-- ==== Sys2Proof/Machine/Health.lean ====
section
/-!
DEFINITION. Health of cores and memory (R309-R316, R323): outcomes of the known-answer tests, guard bands and
end of life, and the patrol scrub.
-/
namespace Sys2Proof.Machine

/-! ### Known-answer tests (R309) -/

/-- The class is fenced: its bit cleared, and recorded where there is room (R316); a HEALTH event of its core (R267, log
39). -/
def State.fence (s : State) (t cls : Nat) : State :=
  let s := s.modCore t fun c => { c with jcaps := c.jcaps &&& ~~~nd (2 ^ cls) }
  let s := match s.deconf t (deconfEntry 2 cls t) with
    | some s => s
    | none => s.notice (pkgOf t) 1 0 0 (s.tile t).lidx 0 24 0 0
  (s.fenceLog 2 cls t).event t 0x20

/-- A failed test of a class, and whether its second run failed too. -/
def State.testFailed (s : State) (t cls : Nat) (again : Bool) : State :=
  let x := s.tile t
  let n := Assoc.get 0 x.transient cls
  if 18 ≤ cls ∨ !bitAt x.core.jcaps cls then s
  else if again ∨ n = 2 then s.fence t cls
  else (s.fenceLog 1 cls t).modTile t fun x => { x with transient := Assoc.put cls (n + 1) x.transient }

/-- PERIODIC_TEST: a core of no open partition for 60 s, last tested more than 24 h ago (R309); no firmware tests
anything in a lattice boot (R333). -/
def execPeriodicTest (tile : Nat) (fails : List (Nat × Bool)) (s : State) : Outcome :=
  onTile s tile <|
    let x := s.tile tile
    if !x.enabled ∨ s.strap ∨ s.inOpen tile ∨ s.tick < x.partTick + 60 * second ∨ s.tick ≤ x.tested + 86400 * second then
      .next s
    else
      .next ((fails.foldl (fun s f => s.testFailed tile f.1 f.2) s).modTile tile fun x => { x with tested := s.tick })

/-! ### Guard bands (R312-R314) -/

/-- The supply of an island: 20 mV more in band B and above (R312, R317). -/
def State.supply (s : State) (i : Island) : Nat := 380 + i.guard + (if s.cryo.band = 0 then 0 else 20)
def leastOf : List Nat → Nat
  | [] => 2 ^ 16
  | [a] => a
  | a :: r => min a (leastOf r)

/-- AdjustGuard. -/
def Island.adjust (i : Island) : Island :=
  let m := leastOf i.margins
  let i := if m < 40 ∧ i.guard < 80 then { i with guard := min 80 (i.guard + 5) } else i
  if m < 20 ∧ i.guard = 80 ∧ !i.worn then { i with worn := true } else i

/-- An island that reaches end of life: each of its cores is to be screened, and has a HEALTH event (R267, R313, log 39). -/
def State.wornOut (s : State) (island : Nat) : State :=
  { s with tiles := s.tiles.map fun p =>
      if islandOf p.1 = island ∧ p.2.enabled then (p.1, { p.2 with unscreened := true, evpend := p.2.evpend ||| 0x20 }) else p }

/-- GUARD_ADJUST: once per second, AdjustGuard in band A or B, and the screens that are owed (R313). A lattice boot
writes no flash (R333). -/
def execGuardAdjust (island : Nat) (fails : List (Nat × Nat)) (s : State) : Outcome :=
  .next (if s.tick % second ≠ 0 ∨ s.strap ∨ s.cryo.st = .warmOff then s
    else if 1 < s.cryo.band then s.screened island fails
    else
      let s' := s.modIsland island fun i => let i := i.adjust; { i with vdd := s.supply i }
      (if (s'.island island).worn ∧ !(s.island island).worn then s'.wornOut island else s').screened island fails)

/-- n, sum of x, of y, of x·y and of x² for values numbered from 0. -/
def fitSums (l : List Nat) : Nat × Nat × Nat × Nat × Nat :=
  l.zipIdx.foldl (fun a p => (a.1 + 1, a.2.1 + p.2, a.2.2.1 + p.1, a.2.2.2.1 + p.1 * p.2, a.2.2.2.2 + p.2 * p.2)) (0, 0, 0, 0, 0)
/-- EOLDAYS from the last 90 daily values: with the least-squares slope r = num / den, floor((80 − GUARD) / r). -/
def Island.fit (i : Island) : Island :=
  let f := fitSums (i.daily.take 90).reverse
  let num : Int := (f.1 * f.2.2.2.1 : Nat) - (f.2.1 * f.2.2.1 : Nat)
  let den := f.1 * f.2.2.2.2 - f.2.1 * f.2.1
  { i with eolDays :=
      if i.daily.length < 90 ∨ num ≤ 0 then 0xFFFFFFFF
      else if i.worn then 0
      else min 0xFFFFFFFE ((80 - i.guard) * den / num.toNat) }

/-- EOL_FIT: the day's GUARD joins the history, and the line is fitted (R314). -/
def execEolFit (island : Nat) (s : State) : Outcome :=
  .next (if s.tick % (86400 * second) ≠ 0 ∨ s.strap ∨ s.cryo.st = .warmOff then s
    else s.modIsland island fun i => ({ i with daily := (i.guard :: i.daily).take 90 } : Island).fit)

/-! ### Errors of memory cells (R276, R312, R323) -/

/-- The island whose counter a word's correction raises: that of its tile, or of its pseudo-channel's. -/
def wordIsland (w : Nat) : Nat := if 8 * w < 2 ^ 44 then islandOf (8 * w / 2 ^ 20) else islandOf (chanTile ((8 * w - 2 ^ 44) / 2 ^ 30))
/-- Scratchpad, machine RAM and HBM carry check bits. -/
def State.checkedWord (s : State) (w : Nat) : Bool :=
  if 8 * w < 2 ^ 44 then s.inFrame (8 * w / 2 ^ 20) && decide (8 * w % 2 ^ 20 < mramBase + 0x8000)
  else decide (8 * w < 2 ^ 44 + 128 * 4 * s.packages * 2 ^ 30)
/-- A read or fetch meets an error of a cell: corrected and counted, or the word becomes marked, before the read that
finds it acts (log 56). -/
def State.upset (s : State) (e : Nat × Bool) : State :=
  if !s.checkedWord e.1 then s
  else if e.2 then s.markWord (8 * e.1)
  else s.modIsland (wordIsland e.1) fun i => { i with ceCount := (i.ceCount + 1) % 2 ^ 32 }

/-! ### Patrol scrub (R276, R323) -/

/-- PATROL_SCRUB_STEP: the next word of a pseudo-channel; error 1 is corrected and counted, 2 is uncorrectable. -/
def execPatrolScrubStep (chan addr : Nat) (error : BitVec 2) (s : State) : Outcome :=
  let t := chanTile chan
  onTile s t <|
    let x := s.tile t
    if x.scrubPtr ≠ addr ∨ !x.pcPowered then .next s
    else
      let s := s.modTile t fun x => { x with scrubPtr := (addr + 8) % 2 ^ 30 }
      if error = 1 then .next (s.modIsland (islandOf t) fun i => { i with ceCount := (i.ceCount + 1) % 2 ^ 32 })
      else if error = 2 then
        .next (((s.markWord (hbmKey chan addr)).modTile t fun x => { x with ueCount := (x.ueCount + 1) % 2 ^ 32 }).logError t 4
          x.lidx false 0 0 (nd addr) 0)
      else .next s

end Sys2Proof.Machine
end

» Directions: Repeat each of the records exactly as written.

» The completed task:
-- ==== Sys2Proof/Machine/Health.lean ====
section
/-!
DEFINITION. Health of cores and memory (R309-R316, R323): outcomes of the known-answer tests, guard bands and
end of life, and the patrol scrub.
-/
namespace Sys2Proof.Machine

/-! ### Known-answer tests (R309) -/

/-- The class is fenced: its bit cleared, and recorded where there is room (R316); a HEALTH event of its core (R267, log
39). -/
def State.fence (s : State) (t cls : Nat) : State :=
  let s := s.modCore t fun c => { c with jcaps := c.jcaps &&& ~~~nd (2 ^ cls) }
  let s := match s.deconf t (deconfEntry 2 cls t) with
    | some s => s
    | none => s.notice (pkgOf t) 1 0 0 (s.tile t).lidx 0 24 0 0
  (s.fenceLog 2 cls t).event t 0x20

/-- A failed test of a class, and whether its second run failed too. -/
def State.testFailed (s : State) (t cls : Nat) (again : Bool) : State :=
  let x := s.tile t
  let n := Assoc.get 0 x.transient cls
  if 18 ≤ cls ∨ !bitAt x.core.jcaps cls then s
  else if again ∨ n = 2 then s.fence t cls
  else (s.fenceLog 1 cls t).modTile t fun x => { x with transient := Assoc.put cls (n + 1) x.transient }

/-- PERIODIC_TEST: a core of no open partition for 60 s, last tested more than 24 h ago (R309); no firmware tests
anything in a lattice boot (R333). -/
def execPeriodicTest (tile : Nat) (fails : List (Nat × Bool)) (s : State) : Outcome :=
  onTile s tile <|
    let x := s.tile tile
    if !x.enabled ∨ s.strap ∨ s.inOpen tile ∨ s.tick < x.partTick + 60 * second ∨ s.tick ≤ x.tested + 86400 * second then
      .next s
    else
      .next ((fails.foldl (fun s f => s.testFailed tile f.1 f.2) s).modTile tile fun x => { x with tested := s.tick })

/-! ### Guard bands (R312-R314) -/

/-- The supply of an island: 20 mV more in band B and above (R312, R317). -/
def State.supply (s : State) (i : Island) : Nat := 380 + i.guard + (if s.cryo.band = 0 then 0 else 20)
def leastOf : List Nat → Nat
  | [] => 2 ^ 16
  | [a] => a
  | a :: r => min a (leastOf r)

/-- AdjustGuard. -/
def Island.adjust (i : Island) : Island :=
  let m := leastOf i.margins
  let i := if m < 40 ∧ i.guard < 80 then { i with guard := min 80 (i.guard + 5) } else i
  if m < 20 ∧ i.guard = 80 ∧ !i.worn then { i with worn := true } else i

/-- An island that reaches end of life: each of its cores is to be screened, and has a HEALTH event (R267, R313, log 39). -/
def State.wornOut (s : State) (island : Nat) : State :=
  { s with tiles := s.tiles.map fun p =>
      if islandOf p.1 = island ∧ p.2.enabled then (p.1, { p.2 with unscreened := true, evpend := p.2.evpend ||| 0x20 }) else p }

/-- GUARD_ADJUST: once per second, AdjustGuard in band A or B, and the screens that are owed (R313). A lattice boot
writes no flash (R333). -/
def execGuardAdjust (island : Nat) (fails : List (Nat × Nat)) (s : State) : Outcome :=
  .next (if s.tick % second ≠ 0 ∨ s.strap ∨ s.cryo.st = .warmOff then s
    else if 1 < s.cryo.band then s.screened island fails
    else
      let s' := s.modIsland island fun i => let i := i.adjust; { i with vdd := s.supply i }
      (if (s'.island island).worn ∧ !(s.island island).worn then s'.wornOut island else s').screened island fails)

/-- n, sum of x, of y, of x·y and of x² for values numbered from 0. -/
def fitSums (l : List Nat) : Nat × Nat × Nat × Nat × Nat :=
  l.zipIdx.foldl (fun a p => (a.1 + 1, a.2.1 + p.2, a.2.2.1 + p.1, a.2.2.2.1 + p.1 * p.2, a.2.2.2.2 + p.2 * p.2)) (0, 0, 0, 0, 0)
/-- EOLDAYS from the last 90 daily values: with the least-squares slope r = num / den, floor((80 − GUARD) / r). -/
def Island.fit (i : Island) : Island :=
  let f := fitSums (i.daily.take 90).reverse
  let num : Int := (f.1 * f.2.2.2.1 : Nat) - (f.2.1 * f.2.2.1 : Nat)
  let den := f.1 * f.2.2.2.2 - f.2.1 * f.2.1
  { i with eolDays :=
      if i.daily.length < 90 ∨ num ≤ 0 then 0xFFFFFFFF
      else if i.worn then 0
      else min 0xFFFFFFFE ((80 - i.guard) * den / num.toNat) }

/-- EOL_FIT: the day's GUARD joins the history, and the line is fitted (R314). -/
def execEolFit (island : Nat) (s : State) : Outcome :=
  .next (if s.tick % (86400 * second) ≠ 0 ∨ s.strap ∨ s.cryo.st = .warmOff then s
    else s.modIsland island fun i => ({ i with daily := (i.guard :: i.daily).take 90 } : Island).fit)

/-! ### Errors of memory cells (R276, R312, R323) -/

/-- The island whose counter a word's correction raises: that of its tile, or of its pseudo-channel's. -/
def wordIsland (w : Nat) : Nat := if 8 * w < 2 ^ 44 then islandOf (8 * w / 2 ^ 20) else islandOf (chanTile ((8 * w - 2 ^ 44) / 2 ^ 30))
/-- Scratchpad, machine RAM and HBM carry check bits. -/
def State.checkedWord (s : State) (w : Nat) : Bool :=
  if 8 * w < 2 ^ 44 then s.inFrame (8 * w / 2 ^ 20) && decide (8 * w % 2 ^ 20 < mramBase + 0x8000)
  else decide (8 * w < 2 ^ 44 + 128 * 4 * s.packages * 2 ^ 30)
/-- A read or fetch meets an error of a cell: corrected and counted, or the word becomes marked, before the read that
finds it acts (log 56). -/
def State.upset (s : State) (e : Nat × Bool) : State :=
  if !s.checkedWord e.1 then s
  else if e.2 then s.markWord (8 * e.1)
  else s.modIsland (wordIsland e.1) fun i => { i with ceCount := (i.ceCount + 1) % 2 ^ 32 }

/-! ### Patrol scrub (R276, R323) -/

/-- PATROL_SCRUB_STEP: the next word of a pseudo-channel; error 1 is corrected and counted, 2 is uncorrectable. -/
def execPatrolScrubStep (chan addr : Nat) (error : BitVec 2) (s : State) : Outcome :=
  let t := chanTile chan
  onTile s t <|
    let x := s.tile t
    if x.scrubPtr ≠ addr ∨ !x.pcPowered then .next s
    else
      let s := s.modTile t fun x => { x with scrubPtr := (addr + 8) % 2 ^ 30 }
      if error = 1 then .next (s.modIsland (islandOf t) fun i => { i with ceCount := (i.ceCount + 1) % 2 ^ 32 })
      else if error = 2 then
        .next (((s.markWord (hbmKey chan addr)).modTile t fun x => { x with ueCount := (x.ueCount + 1) % 2 ^ 32 }).logError t 4
          x.lidx false 0 0 (nd addr) 0)
      else .next s

end Sys2Proof.Machine
end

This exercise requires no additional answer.